The figure shows the formation of amyloid-like aggregates as absorbance in the presence of AG and PHL. The gBSA group exhibit enhanced absorbance as compared to nBSA. The AG (5mM) and PHL (0.25, 0.5 and 1 mM) demonstrated significant reduction in the absorbance as compared to gBSA. The hash (###) represents the significant (p<0.005) difference as compared to nBSA while asterisks [* (p<0.05), ** (p<0.01) and ***(p<0.005)] represents the statistical comparison with the gBSA. All values are expressed as mean ± SEM of absorbance (n = 3).

Fig 7. Effect of Phloroglucinol on CD spectra of BSA.

The figure shows the CD spectra of BSA underwent glycation reaction with fructose in the presence and absence of AG and PHL. The nBSA showed its characteristic alpha helical spectra with two lambda max at 208 and 222 nm, while the spectra of gBSA exhibited lambda max only at 218 nm, which is indicative of loss of alpha helicity. The AG and PHL exposure gave the BSA spectra similar to that of nBSA, which suggests the preservation of secondary structure of BSA in the presence of fructose.

Fig 8. Effect of Phloroglucinol on lysine blockage assay.

The figure shows mean ± SEM of fluorescence intensity as lysine blockade in the presence of AG and PHL (n = 3). The data shows the insignificant alterations in fluorescence intensity in both standard as well as test drug.

Fig 9. Binding interaction of Phloroglucinol with different residues of BSA.

The computational demonstrated interaction of PHL with the GLY, HIS, ILE, LYS, PHE, TRP and VAL residues of BSA.

Fig 10. Effect of Phloroglucinol on carbonyl entrapping assay using HPLC.

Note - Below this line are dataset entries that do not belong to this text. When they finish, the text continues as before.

/-- O31. SLO, RLA, SRE and RRA shift memory and combine the result with A, in every form (46_unofficial.md R501, R502,
R503, R504, 40_addressing.md R200, R208, R210, R213, R214). At $4014, written twice, the page of the OAM DMA is that
of the second write (20_memory.md R115; 70_reset_and_hazards.md R1021 says the first: the model's choice, log entry
26). -/
def Obligations.ShiftAndCombineComplete : Prop :=
  ∀ (nn : Byte) (addr : Word),
    ModifyCompletes (.sloZp nn) (addrZp nn)
      (fun old r => (Spec.asl old r.p.c).1)
      Spec.slo ∧
    ModifyCompletes (.sloZpx nn) (addrZpIndexed Regs.x nn)
      (fun old r => (Spec.asl old r.p.c).1)
      Spec.slo ∧
    ModifyCompletes (.sloAbs addr) (addrAbs addr)
      (fun old r => (Spec.asl old r.p.c).1)
      Spec.slo ∧
    ModifyCompletes (.sloAbx addr) (addrAbsIndexed true Regs.x addr)
      (fun old r => (Spec.asl old r.p.c).1)
      Spec.slo ∧
    ModifyCompletes (.sloAby addr) (addrAbsIndexed true Regs.y addr)
      (fun old r => (Spec.asl old r.p.c).1)
      Spec.slo ∧
    ModifyCompletes (.sloIzx nn) (addrIzx nn)
      (fun old r => (Spec.asl old r.p.c).1)
      Spec.slo ∧
    ModifyCompletes (.sloIzy nn) (addrIzy true nn)
      (fun old r => (Spec.asl old r.p.c).1)
      Spec.slo ∧
    ModifyCompletes (.rlaZp nn) (addrZp nn)
      (fun old r => (Spec.rol old r.p.c).1)
      Spec.rla ∧
    ModifyCompletes (.rlaZpx nn) (addrZpIndexed Regs.x nn)
      (fun old r => (Spec.rol old r.p.c).1)
      Spec.rla ∧
    ModifyCompletes (.rlaAbs addr) (addrAbs addr)
      (fun old r => (Spec.rol old r.p.c).1)
      Spec.rla ∧
    ModifyCompletes (.rlaAbx addr) (addrAbsIndexed true Regs.x addr)
      (fun old r => (Spec.rol old r.p.c).1)
      Spec.rla ∧
    ModifyCompletes (.rlaAby addr) (addrAbsIndexed true Regs.y addr)
      (fun old r => (Spec.rol old r.p.c).1)
      Spec.rla ∧
    ModifyCompletes (.rlaIzx nn) (addrIzx nn)
      (fun old r => (Spec.rol old r.p.c).1)
      Spec.rla ∧
    ModifyCompletes (.rlaIzy nn) (addrIzy true nn)
      (fun old r => (Spec.rol old r.p.c).1)
      Spec.rla ∧
    ModifyCompletes (.sreZp nn) (addrZp nn)
      (fun old r => (Spec.lsr old r.p.c).1)
      Spec.sre ∧
    ModifyCompletes (.sreZpx nn) (addrZpIndexed Regs.x nn)
      (fun old r => (Spec.lsr old r.p.c).1)
      Spec.sre ∧
    ModifyCompletes (.sreAbs addr) (addrAbs addr)
      (fun old r => (Spec.lsr old r.p.c).1)
      Spec.sre ∧
    ModifyCompletes (.sreAbx addr) (addrAbsIndexed true Regs.x addr)
      (fun old r => (Spec.lsr old r.p.c).1)
      Spec.sre ∧
    ModifyCompletes (.sreAby addr) (addrAbsIndexed true Regs.y addr)
      (fun old r => (Spec.lsr old r.p.c).1)
      Spec.sre ∧
    ModifyCompletes (.sreIzx nn) (addrIzx nn)
      (fun old r => (Spec.lsr old r.p.c).1)
      Spec.sre ∧
    ModifyCompletes (.sreIzy nn) (addrIzy true nn)
      (fun old r => (Spec.lsr old r.p.c).1)
      Spec.sre ∧
    ModifyCompletes (.rraZp nn) (addrZp nn)
      (fun old r => (Spec.ror old r.p.c).1)
      Spec.rra ∧
    ModifyCompletes (.rraZpx nn) (addrZpIndexed Regs.x nn)
      (fun old r => (Spec.ror old r.p.c).1)
      Spec.rra ∧
    ModifyCompletes (.rraAbs addr) (addrAbs addr)
      (fun old r => (Spec.ror old r.p.c).1)
      Spec.rra ∧
    ModifyCompletes (.rraAbx addr) (addrAbsIndexed true Regs.x addr)
      (fun old r => (Spec.ror old r.p.c).1)
      Spec.rra ∧
    ModifyCompletes (.rraAby addr) (addrAbsIndexed true Regs.y addr)
      (fun old r => (Spec.ror old r.p.c).1)
      Spec.rra ∧
    ModifyCompletes (.rraIzx nn) (addrIzx nn)
      (fun old r => (Spec.ror old r.p.c).1)
      Spec.rra ∧
    ModifyCompletes (.rraIzy nn) (addrIzy true nn)
      (fun old r => (Spec.ror old r.p.c).1)
      Spec.rra

/-- O32. DCP and ISC, in every form (46_unofficial.md R507, R508, 42_arithmetic_logic.md R301, R302, 40_addressing.md
R200, R208, R210, R213, R214). At $4014, written twice, the page of the OAM DMA is that of the second write
(20_memory.md R115; 70_reset_and_hazards.md R1021 says the first: the model's choice, log entry 26). -/
def Obligations.DecrementCompareIncrementSubtractComplete : Prop :=
  ∀ (nn : Byte) (addr : Word),
    ModifyCompletes (.dcpZp nn) (addrZp nn)
      (fun old _ => Spec.byte (old.toNat - 1))
      (fun old r => Spec.cmp (Spec.byte (old.toNat - 1)) r) ∧
    ModifyCompletes (.dcpZpx nn) (addrZpIndexed Regs.x nn)
      (fun old _ => Spec.byte (old.toNat - 1))
      (fun old r => Spec.cmp (Spec.byte (old.toNat - 1)) r) ∧
    ModifyCompletes (.dcpAbs addr) (addrAbs addr)
      (fun old _ => Spec.byte (old.toNat - 1))
      (fun old r => Spec.cmp (Spec.byte (old.toNat - 1)) r) ∧
    ModifyCompletes (.dcpAbx addr) (addrAbsIndexed true Regs.x addr)
      (fun old _ => Spec.byte (old.toNat - 1))
      (fun old r => Spec.cmp (Spec.byte (old.toNat - 1)) r) ∧
    ModifyCompletes (.dcpAby addr) (addrAbsIndexed true Regs.y addr)
      (fun old _ => Spec.byte (old.toNat - 1))
      (fun old r => Spec.cmp (Spec.byte (old.toNat - 1)) r) ∧
    ModifyCompletes (.dcpIzx nn) (addrIzx nn)
      (fun old _ => Spec.byte (old.toNat - 1))
      (fun old r => Spec.cmp (Spec.byte (old.toNat - 1)) r) ∧
    ModifyCompletes (.dcpIzy nn) (addrIzy true nn)
      (fun old _ => Spec.byte (old.toNat - 1))
      (fun old r => Spec.cmp (Spec.byte (old.toNat - 1)) r) ∧
    ModifyCompletes (.iscZp nn) (addrZp nn)
      (fun old _ => Spec.byte (old.toNat + 1))
      (fun old r => Spec.sbc (Spec.byte (old.toNat + 1)) r) ∧
    ModifyCompletes (.iscZpx nn) (addrZpIndexed Regs.x nn)
      (fun old _ => Spec.byte (old.toNat + 1))
      (fun old r => Spec.sbc (Spec.byte (old.toNat + 1)) r) ∧
    ModifyCompletes (.iscAbs addr) (addrAbs addr)
      (fun old _ => Spec.byte (old.toNat + 1))
      (fun old r => Spec.sbc (Spec.byte (old.toNat + 1)) r) ∧
    ModifyCompletes (.iscAbx addr) (addrAbsIndexed true Regs.x addr)
      (fun old _ => Spec.byte (old.toNat + 1))
      (fun old r => Spec.sbc (Spec.byte (old.toNat + 1)) r) ∧
    ModifyCompletes (.iscAby addr) (addrAbsIndexed true Regs.y addr)
      (fun old _ => Spec.byte (old.toNat + 1))
      (fun old r => Spec.sbc (Spec.byte (old.toNat + 1)) r) ∧
    ModifyCompletes (.iscIzx nn) (addrIzx nn)
      (fun old _ => Spec.byte (old.toNat + 1))
      (fun old r => Spec.sbc (Spec.byte (old.toNat + 1)) r) ∧
    ModifyCompletes (.iscIzy nn) (addrIzy true nn)
      (fun old _ => Spec.byte (old.toNat + 1))
      (fun old r => Spec.sbc (Spec.byte (old.toNat + 1)) r)

/-- O33. SAX, LAX and LAS, in every form (46_unofficial.md R505, R506, R521, 40_addressing.md R200, R207, R210, R213,
R214). -/
def Obligations.CombinedStoresAndLoadsComplete : Prop :=
  ∀ (nn : Byte) (addr : Word),
    WriteCompletes (.saxZp nn) (addrZp nn) (fun r => r.a &&& r.x) id ∧
    WriteCompletes (.saxZpy nn) (addrZpIndexed Regs.y nn) (fun r => r.a &&& r.x) id ∧
    WriteCompletes (.saxAbs addr) (addrAbs addr) (fun r => r.a &&& r.x) id ∧
    WriteCompletes (.saxIzx nn) (addrIzx nn) (fun r => r.a &&& r.x) id ∧
    ReadCompletes (.laxZp nn) (addrZp nn) Spec.lax ∧
    ReadCompletes (.laxZpy nn) (addrZpIndexed Regs.y nn) Spec.lax ∧
    ReadCompletes (.laxAbs addr) (addrAbs addr) Spec.lax ∧
    ReadCompletes (.laxAby addr) (addrAbsIndexed false Regs.y addr) Spec.lax ∧
    ReadCompletes (.laxIzx nn) (addrIzx nn) Spec.lax ∧
    ReadCompletes (.laxIzy nn) (addrIzy false nn) Spec.lax ∧
    ReadCompletes (.lasAby addr) (addrAbsIndexed false Regs.y addr) Spec.las

/-- O34. ANC, ALR, ARR and SBX (46_unofficial.md R509, R510, R511, R512, 40_addressing.md R203). -/
def Obligations.CombinedImmediatesComplete : Prop :=
  ∀ nn : Byte,
    ImmediateCompletes (.ancImm0B nn) nn Spec.anc ∧
    ImmediateCompletes (.ancImm2B nn) nn Spec.anc ∧
    ImmediateCompletes (.alrImm nn) nn Spec.alr ∧
    ImmediateCompletes (.arrImm nn) nn Spec.arr ∧
    ImmediateCompletes (.sbxImm nn) nn Spec.sbx

/-- O35. ANE and LXA, whatever ANE_LXA_MAGIC is (46_unofficial.md R515, R516, 00_scope.md R9, 40_addressing.md R203).
The constant is an open parameter (log entry 1): the statement holds for every value of it. -/
def Obligations.UnstableImmediatesComplete : Prop :=
  ∀ nn : Byte,
    ImmediateCompletes (.aneImm nn) nn (fun v r => Spec.lda ((r.a ||| Config.aneLxaMagic) &&& r.x &&& v) r) ∧
    ImmediateCompletes (.lxaImm nn) nn (fun v r => Spec.lax ((r.a ||| Config.aneLxaMagic) &&& v) r)

/-- O36. SHA, SHX, SHY and TAS store their register and the base's high byte plus one (46_unofficial.md R517, R518,
R519, R520, 40_addressing.md R208, R210, R213). -/
def Obligations.HighByteStoresComplete : Prop :=
  ∀ (nn : Byte) (addr : Word),
    ShCompletes (.shaAby addr) (addrAbsIndexed true Regs.y addr) (fun r => r.a &&& r.x) (fun _ => addr) Regs.y id ∧
    ShCompletes (.shaIzy nn) (addrIzy true nn) (fun r => r.a &&& r.x)
      (fun s => BitVec.ofNat 16 ((Cells.read s.mach.ram nn.toNat).toNat +
        256 * (Cells.read s.mach.ram ((nn.toNat + 1) % 256)).toNat)) Regs.y id ∧
    ShCompletes (.shxAby addr) (addrAbsIndexed true Regs.y addr) Regs.x (fun _ => addr) Regs.y id ∧
    ShCompletes (.shyAbx addr) (addrAbsIndexed true Regs.x addr) Regs.y (fun _ => addr) Regs.x id ∧
    ShCompletes (.tasAby addr) (addrAbsIndexed true Regs.y addr) (fun r => r.a &&& r.x) (fun _ => addr) Regs.y
      (fun r => { r with s := r.a &&& r.x })

/-- O37. Every JAM opcode jams the CPU, and a jammed CPU runs nothing until a reset (46_unofficial.md R540,
60_exceptions.md R618, R626, 10_state.md R71). -/
def Obligations.JamHaltsUntilReset : Prop :=
  (∀ s : State, let t : State := { s with mach := { s.mach with hidden := { s.mach.hidden with jammed := true, intDue := false } } }
    exec .jam02 s = .next t ∧ exec .jam12 s = .next t ∧
    exec .jam22 s = .next t ∧
    exec .jam32 s = .next t ∧
    exec .jam42 s = .next t ∧
    exec .jam52 s = .next t ∧
    exec .jam62 s = .next t ∧
    exec .jam72 s = .next t ∧
    exec .jam92 s = .next t ∧
    exec .jamB2 s = .next t ∧
    exec .jamD2 s = .next t ∧
    exec .jamF2 s = .next t) ∧
  (∀ s : State, s.mach.hidden.jammed = true → s.mach.hidden.rstPending = false →
    ∃ t, step s = .next t ∧ t.mach.hidden.jammed = true ∧ t.mach.regs = s.mach.regs ∧
      t.mach.hidden.intDue = s.mach.hidden.intDue ∧ Kept s t ∧ MemoryKept s t ∧
      t.mach.hidden.cycles = s.mach.hidden.cycles +
        (if s.mach.apu.dmc.bufEmpty = true ∧ s.mach.apu.dmc.remain ≠ 0 then 4 else 1))

/-- O38. An interrupt pushes PC and P with B clear, sets I and goes through the vector (60_exceptions.md R605, R607,
R609, R610, R611, 10_state.md R57, 20_memory.md R114). The order of the clearing in c6 is the model's reading (log
entry 23). -/
def Obligations.InterruptEntersTheHandler : Prop :=
  ∀ s : State, MemoriesOk s.mach → stepKind s = .interrupt →
    let r := s.mach.regs
    let s4 := pushPc (dummyRead r.pc (dummyRead r.pc s))
    let vec : Word := if s4.mach.hidden.nmiPending then 0xFFFA else 0xFFFE
    let s6 := dummyRead vec (push (Spec.image false r.p) s4)
    ∃ t, step s = .next t ∧
      t.mach.regs = { r with s := r.s - 3, p := { r.p with i := true }, pc := vectorWord vec (Spec.image false r.p) s } ∧
      Pushed [BitVec.ofNat 8 (r.pc.toNat / 256), BitVec.ofNat 8 r.pc.toNat, Spec.image false r.p] s t ∧
      t.mach.hidden.nmiPending =
        ((s6.mach.hidden.nmiPending && vec != 0xFFFA) || (t.mach.ppu.nmiOut && !s6.mach.hidden.nmiPrev)) ∧
      t.mach.hidden.intDue = false ∧ t.mach.hidden.jammed = s.mach.hidden.jammed ∧
      t.mach.hidden.cycles = s.mach.hidden.cycles + 7 ∧ Kept s t

/-- O39. A pending reset sets I, lowers S by 3, loads PC from $FFFC and leaves the jam (60_exceptions.md R608, R609,
10_state.md R54, R55, 20_memory.md R114). Where the cartridge drives nothing at the vector the word is open bus, the
last byte read from the stack page (log entry 4 for no cartridge). -/
def Obligations.ResetSequenceStartsAtTheVector : Prop :=
  ∀ s : State, s.mach.hidden.rstPending = true →
    let r := s.mach.regs
    ∃ t, step s = .next t ∧
      t.mach.regs = { r with
        s := r.s - 3, p := { r.p with i := true }
        pc := vectorWord 0xFFFC (Cells.read s.mach.ram (256 + (r.s.toNat + 254) % 256)) s } ∧
      t.mach.hidden.rstPending = false ∧ t.mach.hidden.jammed = false ∧ t.mach.hidden.intDue = false ∧
      t.mach.hidden.cycles = s.mach.hidden.cycles + 7 ∧ MemoryKept s t ∧
      Kept s (updateHidden (fun h => { h with rstPending := true }) t)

The figure depicts the representative chromatograms of carbonyl entrapping assay in the presence of AG and PHL. The 2-MQ peak was found in the negative control group, while it was significantly reduced following AG and PHL treatments. The percent change following AG treatment was found to 52% whereas in case of PHL, the dose dependent increase in percent inhibitions were [(0.5mM (92%), 1mM (94%), 2mM (97%)] respectively.